Interview with Robert J. Ernst, author of “The Inside War”

In America, American History, American Literature, Arts & Letters, Books, Creative Writing, Fiction, History, Humanities, Nineteenth-Century America, Novels, Southern History, Southern Literary Review, Southern Literature, The Novel, The South, Writing on December 4, 2014 at 8:45 am

This interview originally appeared here in Southern Literary Review.

Robert Ernst

Robert Ernst

APM: Thanks for taking the time to sit down for this interview, Bob. Your novel The Inside War is about an Appalachian mountain family during the Civil War. How long have you been interested in the Civil War?

RJE: I have had an interest in the Civil War for many years. Specifically, the effect of the war on Appalachia became an interest as I researched family history, now more than a decade ago. I realized that not much had been written, outside of academic treatises, on this aspect of the war.
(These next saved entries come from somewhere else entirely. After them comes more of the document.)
-- ==== Sys2Proof/Machine/Flags.lean ====
section
/-!
DEFINITION. Rounding, range and status computations: the floating-point formats (R47, R48), round to nearest
ties to even (R59), the unbounded extensions of the code formats (R60, R61), stochastic rounding (R62),
the conversions of Table 2.6 (R63), and the FP32 operations the engines use.
-/
namespace Sys2Proof.Machine

/-- Shift right rounding to nearest, ties to even (R59). -/
def rneShr (m k : Nat) : Nat :=
  let q := m >>> k
  let r := m % 2 ^ k
  if 2 * r > 2 ^ k ∨ (2 * r = 2 ^ k ∧ q % 2 = 1) then q + 1 else q

/-- The same on integers; the rule is symmetric in sign (R59). -/
def rneShrI (a : Int) (k : Nat) : Int :=
  if a < 0 then -(Int.ofNat (rneShr a.natAbs k)) else Int.ofNat (rneShr a.natAbs k)

/-- Exponent bits, mantissa bits, bias and largest finite word of a floating-point format (Table 2.4). -/
structure FSpec where
  ebits : Nat
  mbits : Nat
  bias : Int
  maxFin : Nat
  hasInf : Bool
  nanWord : Nat
  deriving DecidableEq, Repr

/-- Table 2.4. -/
def fspec : Fmt → FSpec
  | .f4 => ⟨2, 1, 1, 0x7, false, 0⟩
  | .f8a => ⟨4, 3, 7, 0x7E, false, 0x7F⟩
  | .f8b => ⟨5, 2, 15, 0x7B, true, 0x7E⟩
  | .bf16 => ⟨8, 7, 127, 0x7F7F, true, 0x7FC0⟩
  | .fp16 => ⟨5, 10, 15, 0x7BFF, true, 0x7E00⟩
  | _ => ⟨8, 23, 127, 0x7F7F_FFFF, true, 0x7FC0_0000⟩

/-- A format is one of the floating-point formats of Table 2.4 with NaN. -/
def isFloat : Fmt → Bool
  | .f8a | .f8b | .bf16 | .fp16 | .fp32 => true
  | _ => false

/-- Exponent of the least quantum of a format: that of its subnormals. -/
def qmin (f : FSpec) : Int := 1 - f.bias - f.mbits

/-- A word's exact value (R47). -/
def fdec (fm : Fmt) (w : Nat) : FVal :=
  let f := fspec fm
  let neg := bitAt w (f.ebits + f.mbits)
  let mag := w % 2 ^ (f.ebits + f.mbits)
  if mag ≤ f.maxFin then
    let x := mag / 2 ^ f.mbits
    let m := mag % 2 ^ f.mbits
    if x = 0 then .fin neg m (qmin f) else .fin neg (2 ^ f.mbits + m) (qmin f + x - 1)
  else if f.hasInf ∧ mag = f.maxFin + 1 then .inf neg
  else .nan

/-- Quantum exponent at which a magnitude m * 2^e is rounded in a format. -/
def quantum (f : FSpec) (m : Nat) (e : Int) : Int :=
  max (e + Nat.log2 m + 1 - (f.mbits + 1)) (qmin f)

/-- A magnitude rounded to nearest even as though the format had no upper bound; the result is the
word the magnitude would have (R59, R60). -/
def magWord (f : FSpec) (m : Nat) (e : Int) : Nat :=
  if m = 0 then 0
  else
    let q := quantum f m e
    let r := if q ≤ e then m <<< (e - q).toNat else rneShr m (q - e).toNat
    (q - qmin f).toNat * 2 ^ f.mbits + r

/-- The sign bit of a format's words. -/
def signBit (f : FSpec) (neg : Bool) : Nat := if neg then 2 ^ (f.ebits + f.mbits) else 0

/-- An exact value in a format; `sat` saturates finite values, else they overflow to infinity (R59, R63).
FP8 zero results are encoded positive (R63). -/
def fenc (fm : Fmt) (v : FVal) : Nat :=
  let f := fspec fm
  let sat : Bool := fm = .f8a || fm = .f8b
  match v with
  | .nan => f.nanWord
  | .inf neg => if f.hasInf then signBit f neg + f.maxFin + 1 else signBit f neg + f.maxFin
  | .fin neg m e =>
    let w := magWord f m e
    if w = 0 ∧ sat then 0
    else if w ≤ f.maxFin then signBit f neg + w
    else if sat then signBit f neg + f.maxFin
    else signBit f neg + f.maxFin + 1

/-- A value rounded into a format and read back. -/
def fround (fm : Fmt) (v : FVal) : FVal := fdec fm (fenc fm v)

/-- An integer as an exact value; zero is positive. -/
def fofInt (i : Int) : FVal := .fin (i < 0) i.natAbs 0

/-- A dyadic number as an exact value. -/
def fofDyad (d : Dyad) : FVal := .fin (d.m < 0) d.m.natAbs d.e

/-- Multiply by an exact power of two (R58). -/
def fscale (v : FVal) (k : Int) : FVal :=
  match v with
  | .fin n m e => .fin n m (e + k)
  | x => x

/-- Signed mantissa. -/
def fmant (neg : Bool) (m : Nat) : Int := if neg then -(Int.ofNat m) else Int.ofNat m

/-- A dyadic number's mantissa at a lower exponent. -/
def dalign (d : Dyad) (e : Int) : Int := d.m * 2 ^ (d.e - e).toNat

/-- Exact dyadic sum. -/
def dadd (a b : Dyad) : Dyad :=
  let e := min a.e b.e
  ⟨dalign a e + dalign b e, e⟩

/-- Exact dyadic difference. -/
def dsub (a b : Dyad) : Dyad := dadd a ⟨-b.m, b.e⟩

/-- Exact dyadic product. -/
def dmul (a b : Dyad) : Dyad := ⟨a.m * b.m, a.e + b.e⟩

/-- a < b on dyadic numbers. -/
def dlt (a b : Dyad) : Bool := (dsub a b).m < 0

/-- a <= b on dyadic numbers. -/
def dle (a b : Dyad) : Bool := (dsub a b).m ≤ 0

/-- Magnitude. -/
def dabs (a : Dyad) : Dyad := ⟨a.m.natAbs, a.e⟩

/-- The dyadic number of a finite value; 0 for NaN and infinity. -/
def dyadOf : FVal → Dyad
  | .fin n m e => ⟨fmant n m, e⟩
  | _ => ⟨0, 0⟩

/-- Exact sum of two values before rounding, with IEEE signs of zero (R47, R48). -/
def faddX (a b : FVal) : FVal :=
  match a, b with
  | .nan, _ => .nan
  | _, .nan => .nan
  | .inf n, .inf n' => if n = n' then .inf n else .nan
  | .inf n, _ => .inf n
  | _, .inf n => .inf n
  | .fin n m e, .fin n' m' e' =>
    let d := dadd ⟨fmant n m, e⟩ ⟨fmant n' m', e'⟩
    if d.m = 0 then .fin (n && n' && m == 0 && m' == 0) 0 d.e else fofDyad d

/-- Exact product of two values before rounding. -/
def fmulX (a b : FVal) : FVal :=
  match a, b with
  | .nan, _ => .nan
  | _, .nan => .nan
  | .inf n, .inf n' => .inf (n != n')
  | .inf n, .fin n' m _ => if m = 0 then .nan else .inf (n != n')
  | .fin n m _, .inf n' => if m = 0 then .nan else .inf (n != n')
  | .fin n m e, .fin n' m' e' => .fin (n != n') (m * m') (e + e')

/-- Negation. -/
def fneg : FVal → FVal
  | .nan => .nan
  | .inf n => .inf (!n)
  | .fin n m e => .fin (!n) m e

/-- Magnitude. -/
def fabs : FVal → FVal
  | .nan => .nan
  | .inf _ => .inf false
  | .fin _ m e => .fin false m e

/-- FP32 sum of two words, rounded by R59. -/
def add32 (a b : Nat) : Nat := fenc .fp32 (faddX (fdec .fp32 a) (fdec .fp32 b))

/-- FP32 product of two words, rounded by R59. -/
def mul32 (a b : Nat) : Nat := fenc .fp32 (fmulX (fdec .fp32 a) (fdec .fp32 b))

/-- FP32 fused multiply-add, rounded once. -/
def fma32 (a b c : Nat) : Nat :=
  fenc .fp32 (faddX (fmulX (fdec .fp32 a) (fdec .fp32 b)) (fdec .fp32 c))

/-- a < b on values; false with a NaN; zeros of either sign are equal. -/
def fltX (a b : FVal) : Bool :=
  match a, b with
  | .nan, _ => false
  | _, .nan => false
  | .inf n, .inf n' => n && !n'
  | .inf n, _ => n
  | _, .inf n => !n
  | .fin n m e, .fin n' m' e' => dlt ⟨fmant n m, e⟩ ⟨fmant n' m', e'⟩

/-- a = b on values; false with a NaN. -/
def feqX (a b : FVal) : Bool :=
  match a, b with
  | .nan, _ => false
  | _, .nan => false
  | _, _ => !fltX a b && !fltX b a

/-- Value of a code as an exact value: integer value times 2^codeExp; escapes are 0 (R44, R63). -/
def codeVal (f : Fmt) (c : Nat) : FVal := fscale (fofInt (codeInt f c)) (codeExp f)

/-- The magnitude m * 2^e rounded into the unbounded extension of a code format, as an integer value
(F4 doubled) (R60). -/
def roundCodeMag (f : Fmt) (m : Nat) (e : Int) : Nat :=
  if m = 0 then 0
  else match f with
    | .l4 =>
      let x := e + Nat.log2 m
      if x < -1 then 0
      else if x = -1 then (if m = 2 ^ Nat.log2 m then 0 else 1)
      else
        let thr := 3 * 2 ^ Nat.log2 m
        let up := 2 * m > thr ∨ (2 * m = thr ∧ x.toNat % 2 = 1)
        2 ^ (if up then x.toNat + 1 else x.toNat)
    | .f4 =>
      let w := magWord (fspec .f4) m e
      let x := w / 2
      if x = 0 then w % 2 else (2 + w % 2) * 2 ^ (x - 1)
    | _ => if 0 ≤ e then m <<< e.toNat else rneShr m (-e).toNat

/-- Largest finite magnitude of a code format as an integer value (F4 doubled) (Table 2.1). -/
def codeMax : Fmt → Nat
  | .b1 => 1 | .t2 => 1 | .i2 => 1 | .i3 => 3 | .i4 => 7 | .i8 => 127 | .l4 => 64 | .f4 => 12 | _ => 0

/-- Round a finite scaled value to a code: none when out of range (R60). -/
def roundCode (f : Fmt) (neg : Bool) (m : Nat) (e : Int) : Option Nat :=
  let r := roundCodeMag f m e
  if r ≤ codeMax f then some (intCode f (fmant neg r)) else none

/-- One entry of a C4 codebook converted (R45): the integers k and the exponent e_cb; none when an
entry is NaN or infinite. -/
def convCodebook (ws : List Nat) : Option (List Int × Int) :=
  let vs := ws.map (fdec .bf16)
  if vs.any (fun v => match v with | .fin _ _ _ => false | _ => true) then none
  else
    let ds := vs.map dyadOf
    if ds.all (fun d => d.m = 0) then some (ds.map fun _ => 0, 0)
    else
      -- the least e with |c| <= 127 * 2^e for every entry
      let need (d : Dyad) : Int :=
        if d.m = 0 then -200
        else
          let l := Nat.log2 d.m.natAbs
          -- |c| = m 2^e with 2^l <= m < 2^(l+1); candidate e + l - 6
          let c := d.e + l - 6
          if dle (dabs d) ⟨127, c⟩ then c else c + 1
      let ecb := ds.foldl (fun a d => max a (need d)) (-200)
      let conv (d : Dyad) : Int :=
        let k := d.e - ecb
        if 0 ≤ k then d.m * 2 ^ k.toNat else rneShrI d.m (-k).toNat
      some (ds.map conv, ecb)

/-- The largest |c[j] - k[j] * 2^e_cb| of a converted codebook, as FP32 (R45, R123). -/
def codebookErr (ws : List Nat) (ks : List Int) (ecb : Int) : Nat :=
  let ds := (ws.zip ks).map fun p => dabs (dsub (dyadOf (fdec .bf16 p.1)) ⟨p.2, ecb⟩)
  fenc .fp32 (fofDyad (ds.foldl (fun a d => if dlt a d then d else a) ⟨0, 0⟩))

/-- The index of the codebook entry nearest to x at a scale; the lower index on a tie (R61). -/
def nearestC4 (ws : List Nat) (scale : Int) (x : Dyad) : Nat :=
  let ds := ws.map fun w => let d := dyadOf (fdec .bf16 w); dabs (dsub x ⟨d.m, d.e + scale⟩)
  (ds.foldl (fun (a : Nat × Nat × Option Dyad) d =>
    match a.2.2 with
    | none => (a.1 + 1, a.1, some d)
    | some b => if dlt d b then (a.1 + 1, a.1, some d) else (a.1 + 1, a.2.1, some b)) (0, 0, none)).2.1

/-- The codebook index nearest to an infinity: the entry of the extreme value, lower index on a tie (R61). -/
def extremeC4 (ws : List Nat) (neg : Bool) : Nat :=
  let ds := ws.map fun w => dyadOf (fdec .bf16 w)
  (ds.foldl (fun (a : Nat × Nat × Option Dyad) d =>
    match a.2.2 with
    | none => (a.1 + 1, a.1, some d)
    | some b =>
      if (if neg then dlt d b else dlt b d) then (a.1 + 1, a.1, some d) else (a.1 + 1, a.2.1, some b)) (0, 0, none)).2.1

/-- Stochastic rounding of a magnitude at quantum q: lo or lo + 1 quanta (R62). -/
def srQuanta (m : Nat) (e q : Int) (u : Nat) : Nat :=
  if q ≤ e then m <<< (e - q).toNat
  else
    let k := (q - e).toNat
    let f := (m % 2 ^ k) * 65536 / 2 ^ k
    if u < f then m / 2 ^ k + 1 else m / 2 ^ k

/-- Stochastic rounding into F8A or F8B (R62, Table 2.6). -/
def srFloat (fm : Fmt) (v : FVal) (u : Nat) : Nat :=
  let f := fspec fm
  match v with
  | .fin neg m e =>
    if m = 0 then 0
    else
      let q := quantum f m e
      let w := (q - qmin f).toNat * 2 ^ f.mbits + srQuanta m e q u
      if w = 0 then 0 else signBit f neg + min w f.maxFin
  | x => fenc fm x

/-- Stochastic rounding into I8: saturates to 127, NaN gives 0, an infinity 127 with its sign (R62, R63). -/
def srI8 (v : FVal) (u : Nat) : Nat :=
  match v with
  | .nan => 0
  | .inf neg => toBits 8 (if neg then -127 else 127)
  | .fin neg m e => toBits 8 (fmant neg (min 127 (srQuanta m e 0 u)))

/-- Stochastic rounding of a scaled finite value into a row code; out of range clamps (R62, R55). -/
def srCode (f : Fmt) (neg : Bool) (m : Nat) (e : Int) (u : Nat) : Nat :=
  let mx := codeMax f
  let r : Nat :=
    if m = 0 then 0
    else match f with
      | .l4 =>
        let x := e + Nat.log2 m
        if x < 0 then
          -- between 0 and 1
          let F := if -e ≤ 0 then 0 else m * 65536 / 2 ^ (-e).toNat
          if u < F then 1 else 0
        else
          let lo := 2 ^ x.toNat
          let l := Nat.log2 m
          let F := (m - 2 ^ l) * 65536 / 2 ^ l
          if u < F then 2 * lo else lo
      | .f4 =>
        let fs := fspec .f4
        let q := quantum fs m e
        let w := (q - qmin fs).toNat * 2 + srQuanta m e q u
        let x := w / 2
        if x = 0 then w % 2 else (2 + w % 2) * 2 ^ (x - 1)
      | _ => srQuanta m e 0 u
  if r ≤ mx then intCode f (fmant neg r) else clampCode f neg

/-- I32 to I8 or I4: arithmetic right shift by s rounded by R59, saturated to 127 or 7 (R63). -/
def requant (lim : Int) (v : Int) (s : Nat) : Int := clampI (-lim) lim (rneShrI v s)

/-- Saturation of a 48-bit sum to 32 bits at a read (R82). -/
def sat32 (a : Int) : Int := clampI (-(2 ^ 31)) (2 ^ 31 - 1) a

/-- A free offset in units in the last place, -2 to 2, for functions given only to within 2 ulp (R206). -/
def freeUlp (n : Nat) : Int := Int.ofNat (Config.freeNat n % 5) - 2

end Sys2Proof.Machine
end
Bushwhacking ambushes, bands of roving deserters, intensely opposed partisan factions, and a breakdown in civil society befell western North Carolina. Of course, much study had been given to the poverty of the area during the twentieth century, but not much, save bluegrass music, about its culture. What I discovered was a vibrant pre-war society thoroughly rent by the war. And, the area did not recover.

APM: The story of Will Roberts, your novel’s protagonist, is similar to that of many actual soldiers who fought for the Confederacy. How much historical research went into this book? It seems as if there are a number of events in your story—Sammy Palmer’s shooting of the sheriff, for instance—that track historical occurrences.

RJE: Much of the story is based on historical events. In fact, Will Roberts was a real person, as was his brother, Edwin. I traced their wartime adventures, researched the battles and conditions of their captivity and wove a fictional story around them. Likewise their wives, as portrayed in the story, were based on real people, although their story is more fictionalized. The novel does incorporate many historical characters and events that occurred in the vicinity of Marshall, North Carolina, by which I attempt to portray a picture of the character of the area and the severe impact of the war on it.

APM: There are some themes in the book that cover an aspect of the Civil War that is not often covered. Tell us about those.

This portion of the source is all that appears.